Work instruction:
Should a line below contain the word "watts", report it.

Excerpted records section start

-- ==== Sys2Proof/Config.lean ====
section
/-!
DEFINITION. What the spec leaves open and the machine nevertheless produces: each constant has no
body, so nothing can be proved of its value. Log entry 11 lists them.
-/
namespace Sys2Proof

/-- The byte that GDDR6 address `a` holds in a region whose contents the spec leaves open; `k` tells
one occasion from another (the last 8 MiB after a training, R457; the save image's bytes, R526). -/
opaque Config.freeByte : Nat → Nat → BitVec 8

/-- A word of PCIe configuration space that nothing has written (R79 gives only the retry status). -/
opaque Config.configWord : Nat → BitVec 32

/-- A power of `num / den` watts in whole watts, where the quotient is not whole: the spec states the
unit of P_EST, P_FIX and MEAS_W and no rounding (R247, R491). -/
opaque Config.watts : Nat → Nat → Nat

/-- The number of frames a tracker skips when its period is 0 (R434 divides by it), by its error. -/
opaque Config.skipByZero : Int → Int

/-- The target of a cadence tracker whose frame interval does not fit the 40 bits of R434, by that interval. -/
opaque Config.longTarget : Nat → BitVec 40

/-- Where in the 64 KiB at NVME_QBASE a queue of the NVMe host lies, by its ring: R544 gives only sizes. -/
opaque Config.queueOffset : Nat → Nat

/-- Symbol n of QPRBS13 and of SSPRQ, which IEEE 802.3 defines (R362, R384); a level is its value modulo 4. -/
opaque Config.qprbs13 : Nat → Nat
opaque Config.ssprq : Nat → Nat

/-- Where a lane's scrambler and the generator of a test lane start (R300, R384 give no start). -/
opaque Config.scrambler : Nat → Nat
opaque Config.testSeed : Nat → Nat

end Sys2Proof
end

Excerpted records section end

Expected answer:
/-- A power of `num / den` watts in whole watts, where the quotient is not whole: the spec states the
opaque Config.watts : Nat → Nat → Nat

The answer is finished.